Not doing so well
LDP
Member Posts: 17 ✭
Hi everyone. I thought I'd get on to share that after my MBC diagnosis 2 weeks ago, I am struggling. I'm on Ribo/Fulvestrant combo for treatment and two weeks in am doing okay physically. I wish I could say the same mentally. Having read many of the posts, I'm ashamed to want to post at all, but I wanted to reach out to see how others coped mentally in those first few weeks. I have had no success getting hold of a psychologist; you have to wait weeks. I feel depressed, sad and have only been able to cry in the last few days, and usually what prompts that is when I ask my best friend how he is coping and I see how he is struggling too. When he says 'I can't fix this' my heart breaks.
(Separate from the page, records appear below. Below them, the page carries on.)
/-- A primitive performed; what returns nothing, INT_RETURN among them (spec/60_exceptions.md R279), gives 0. -/
def performIsa (rd : Word → State → Res Word) (wr : Word → Word → State → Res Unit) (ft : Nat → State → Res Word)
    (p : IsaPrim) (sc : Scope) (s : State) : Res Word :=
  match p with
  | .acRead i => readAc (acIndex (lowBits 2 sc i)) s
  | .acWrite i v => .ok 0 (writeAc (acIndex (lowBits 2 sc i)) (.val (evalExpr sc v)) s)
  | .pcWrite v => .ok 0 (writeNpc (evalExpr sc v) s)
  | .frRead => .ok s.fr s
  | .frWrite v => .ok 0 (setFlags (evalExpr sc v) s)
  | .spRead => afterReset (fun s => .ok (s.sp.setWidth 16) s) s
  | .spWrite v => .ok 0 (writeSp (lowBits 8 sc v) s)
  | .stackPush v => afterReset (fun s => .ok 0 (push (evalExpr sc v) s)) s
  | .stackPop => afterReset pop s
  | .intReturn => afterReset (fun s => (returnFromInterrupt s).bind fun _ s => .ok 0 s) s
  | .jcRead j => (readJump (lowBits 2 sc j) s).bind fun b s => .ok (wordOfBool b) s
  | .memRead16 a => rd (evalExpr sc a) s
  | .memWrite16 a v => (wr (evalExpr sc a) (evalExpr sc v) s).bind fun _ s => .ok 0 s
  | .memRead8 a lane => (readByte (scopeByteAddr sc a lane) s).bind fun b s => .ok (b.setWidth 16) s
  | .memWrite8 a lane b => (writeByte (scopeByteAddr sc a lane) (lowBits 8 sc b) s).bind fun _ s => .ok 0 s
  | .fetch k => afterReset (ft k) s

/-! ## EXTRA_REGS (R217)

An action may access the window, and thereby cause the action of another entry, or its own again. -/

/-- Whether a register is one that EXTRA_REGS adds. -/
def isExtra (r : Reg) : Bool :=
  match r with
  | .extra _ => true
  | _ => false

/-- A register read as the window reads it: a base register by its own rule, also where an entry overrides it, and an
EXTRA_REGS register over the data path `rd`. -/
def readRegister (rd : Word → State → Res Word) (r : Reg) (s : State) : Res Word :=
  if isExtra r then rd (s.cfg.periphBase + regOffset s.cfg r) s else readBase r (regOffset s.cfg r) s

/-- The write beside `readRegister`. -/
def writeRegister (wr : Word → Word → State → Res Unit) (r : Reg) (v : Word) (s : State) : Res Unit :=
  if isExtra r then wr (s.cfg.periphBase + regOffset s.cfg r) v s else writeBase r v s

/-- A primitive of a read function, over the data path `rd`; `stored` is the register's own cell. -/
def performRead (rd : Word → State → Res Word) (stored : Cell) (p : ReadPrim) (sc : Scope) (s : State) : Res Word :=
  match p with
  | .stored => readCell sc.pc stored s
  | .regRead r => readRegister rd r s
  | .draw => drawWord s
  | .acRead i => readAc (acIndex (lowBits 2 sc i)) s
  | .frRead => .ok s.fr s
  | .spRead => afterReset (fun s => .ok (s.sp.setWidth 16) s) s
  | .jcRead j => (readJump (lowBits 2 sc j) s).bind fun b s => .ok (wordOfBool b) s
  | .memRead16 a => rd (evalExpr sc a) s
  | .memRead8 a lane => (readByte (scopeByteAddr sc a lane) s).bind fun b s => .ok (b.setWidth 16) s
  | .fetch a => fetchWord (evalExpr sc a) s
  | .dmaReadParam c slot => readParam c slot s
  | .aggVectorFetch => .ok (aggVector s).1 (aggVector s).2

/-- The read function of an entry, run and evaluated. -/
def runRead (rd : Word → State → Res Word) (stored : Cell) (e : ExtraReg) (off : Word) (s : State) : Res Word :=
  (runProg (performRead rd stored) e.read { pc := off, word := 0, vals := [] } s).bind fun r s => .ok (evalExpr r.2 r.1) s

/-- A window read of entry k over the data path `rd`: storage returns the last written value, the others what the read
function gives; a computed register has no stored value. -/
def readExtraOver (rd : Word → State → Res Word) (k : Nat) (e : ExtraReg) (off : Word) (s : State) : Res Word :=
  match e.kind with
  | .storage => readCell off (getReg (.extra k) s) s
  | .trigger => runRead rd (getReg (.extra k) s) e off s
  | .computed => runRead rd .undef e off s

/-- The word read (spec/20_memory.md R76) whose actions read over `rd`. -/
def readOver (rd : Word → State → Res Word) (a : Word) (s : State) : Res Word :=
  match decodeAddr s.cfg a with
  | .external => readExt a s
  | .window off =>
    match lookup s.cfg off with
    | .unmapped => .ok s.cfg.unmappedSentinel s
    | .base r => readBase r off s
    | .extra k e => readExtraOver rd k e off s

/-- The word read nested 2 ^ n deep over `rd`. -/
def readNested : Nat → (Word → State → Res Word) → Word → State → Res Word
  | 0, rd => readOver rd
  | n + 1, rd => readNested n (readNested n rd)

/-- Actions may cause each other 2 ^ `nestingLevels` deep. The spec states no bound; a deeper chain is refused as one without
end (log entry 18). -/
def nestingLevels : Nat := 64

/-- The word read of an action. -/
def actionRead : Word → State → Res Word := readNested nestingLevels fun _ _ => .refused .actionsWithoutEnd

/-- A primitive of a write action, over the word write `wr`. -/
def performBank (wr : Word → Word → State → Res Unit) (p : BankPrim) (sc : Scope) (s : State) : Res Word :=
  match p with
  | .isa p => performIsa actionRead wr (fun k s => fetchWord (s.pc + BitVec.ofNat 16 k) s) p sc s
  | .regRead r => readRegister actionRead r s
  | .regWrite r v => (writeRegister wr r (evalExpr sc v) s).bind fun _ s => .ok 0 s
  | .dmaWriteParam c slot v => .ok 0 (writeParam c slot (.val (evalExpr sc v)) s)
  | .dmaReadParam c slot => readParam c slot s
  | .fetch a => fetchWord (evalExpr sc a) s
  | .dmaTrigger c => (triggerChannel c s).bind fun _ s => .ok 0 s
  | .csRecompute => .ok 0 (csRecompute s)
  | .waitEnter => .ok 0 (enterWait s)
  | .aggVectorFetch => .ok (aggVector s).1 (aggVector s).2

/-- The write action of an entry. -/
def runWrite (wr : Word → Word → State → Res Unit) (e : ExtraReg) (off v : Word) (s : State) : Res Unit :=
  (runProg (performBank wr) e.write { pc := off, word := v, vals := [] } s).bind fun _ s => .ok () s

/-- A window write of entry k over the word write `wr`: storage and trigger store and then act, a computed register ignores it
(R206). -/
def writeExtraOver (wr : Word → Word → State → Res Unit) (k : Nat) (e : ExtraReg) (off v : Word) (s : State) : Res Unit :=
  match e.kind with
  | .storage => runWrite wr e off v (setReg (.extra k) (.val v) s)
  | .trigger => runWrite wr e off v (setReg (.extra k) (.val v) s)
  | .computed => .ok () s

/-- The word write (spec/20_memory.md R76) whose actions write over `wr`. -/
def writeOver (wr : Word → Word → State → Res Unit) (a v : Word) (s : State) : Res Unit :=
  match decodeAddr s.cfg a with
  | .external => .ok () (writeExt a v s)
  | .window off =>
    match lookup s.cfg off with
    | .unmapped => .ok () s
    | .base r => writeBase r v s
    | .extra k e => writeExtraOver wr k e off v s

/-- The word write nested 2 ^ n deep over `wr`. -/
def writeNested : Nat → (Word → Word → State → Res Unit) → Word → Word → State → Res Unit
  | 0, wr => writeOver wr
  | n + 1, wr => writeNested n (writeNested n wr)

/-- The word write of an action. -/
def actionWrite : Word → Word → State → Res Unit := writeNested nestingLevels fun _ _ _ => .refused .actionsWithoutEnd

/-- A window read of entry k. -/
def readExtra (k : Nat) (e : ExtraReg) (off : Word) (s : State) : Res Word := readExtraOver actionRead k e off s

/-- A window write of entry k. -/
def writeExtra (k : Nat) (e : ExtraReg) (off v : Word) (s : State) : Res Unit := writeExtraOver actionWrite k e off v s

/-! ## The bank and the data path -/

/-- PERIPH_READ (R201). -/
def readPeriph (off : Word) (s : State) : Res Word :=
  match lookup s.cfg off with
  | .unmapped => .ok s.cfg.unmappedSentinel s
  | .base r => readBase r off s
  | .extra k e => readExtra k e off s

/-- PERIPH_WRITE (R202). -/
def writePeriph (off v : Word) (s : State) : Res Unit :=
  match lookup s.cfg off with
  | .unmapped => .ok () s
  | .base r => writeBase r v s
  | .extra k e => writeExtra k e off v s

/-- `MemRead(a, 16)` (spec/20_memory.md R76). -/
def readWord (a : Word) (s : State) : Res Word :=
  match decodeAddr s.cfg a with
  | .window off => readPeriph off s
  | .external => readExt a s

/-- `MemWrite(a, 16, v)` (spec/20_memory.md R76). -/
def writeWord (a v : Word) (s : State) : Res Unit :=
  match decodeAddr s.cfg a with
  | .window off => writePeriph off v s
  | .external => .ok () (writeExt a v s)

/-! ## Meanings -/

/-- PERIPH_READ (R201). -/
def execPeriphRead (off : Word) (s : State) : Host.Outcome State Fault Refusal :=
  perform (readPeriph off) Result.word s

/-- PERIPH_WRITE (R202). -/
def execPeriphWrite (off v : Word) (s : State) : Host.Outcome State Fault Refusal :=
  perform (writePeriph off v) noResult s

/-- CS_RECOMPUTE (R221). -/
def execCsRecompute (s : State) : Host.Outcome State Fault Refusal :=
  perform (fun s => .ok () (csRecompute s)) noResult s

/-- WAIT_ENTER (spec/40_engine.md R150). -/
def execWaitEnter (s : State) : Host.Outcome State Fault Refusal :=
  perform (fun s => .ok () (enterWait s)) noResult s

/-- AGG_VECTOR_FETCH (spec/60_exceptions.md R294). -/
def execAggVectorFetch (s : State) : Host.Outcome State Fault Refusal :=
  perform (fun s => .ok (aggVector s).1 (aggVector s).2) Result.word s

end Sys2Proof.Machine
end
I went to the supermarket the other day and felt like I was having an out of body experience. I have anxiety, not helped by lack of sleep, although that is better after I spoke to a GP and refused to get off the phone until she prescribed a sleeping tablet, so I've had a few more hours sleep since Sunday. I shake, inside and out. I feel numb, scared and when I set down to doing some work, I lack confidence.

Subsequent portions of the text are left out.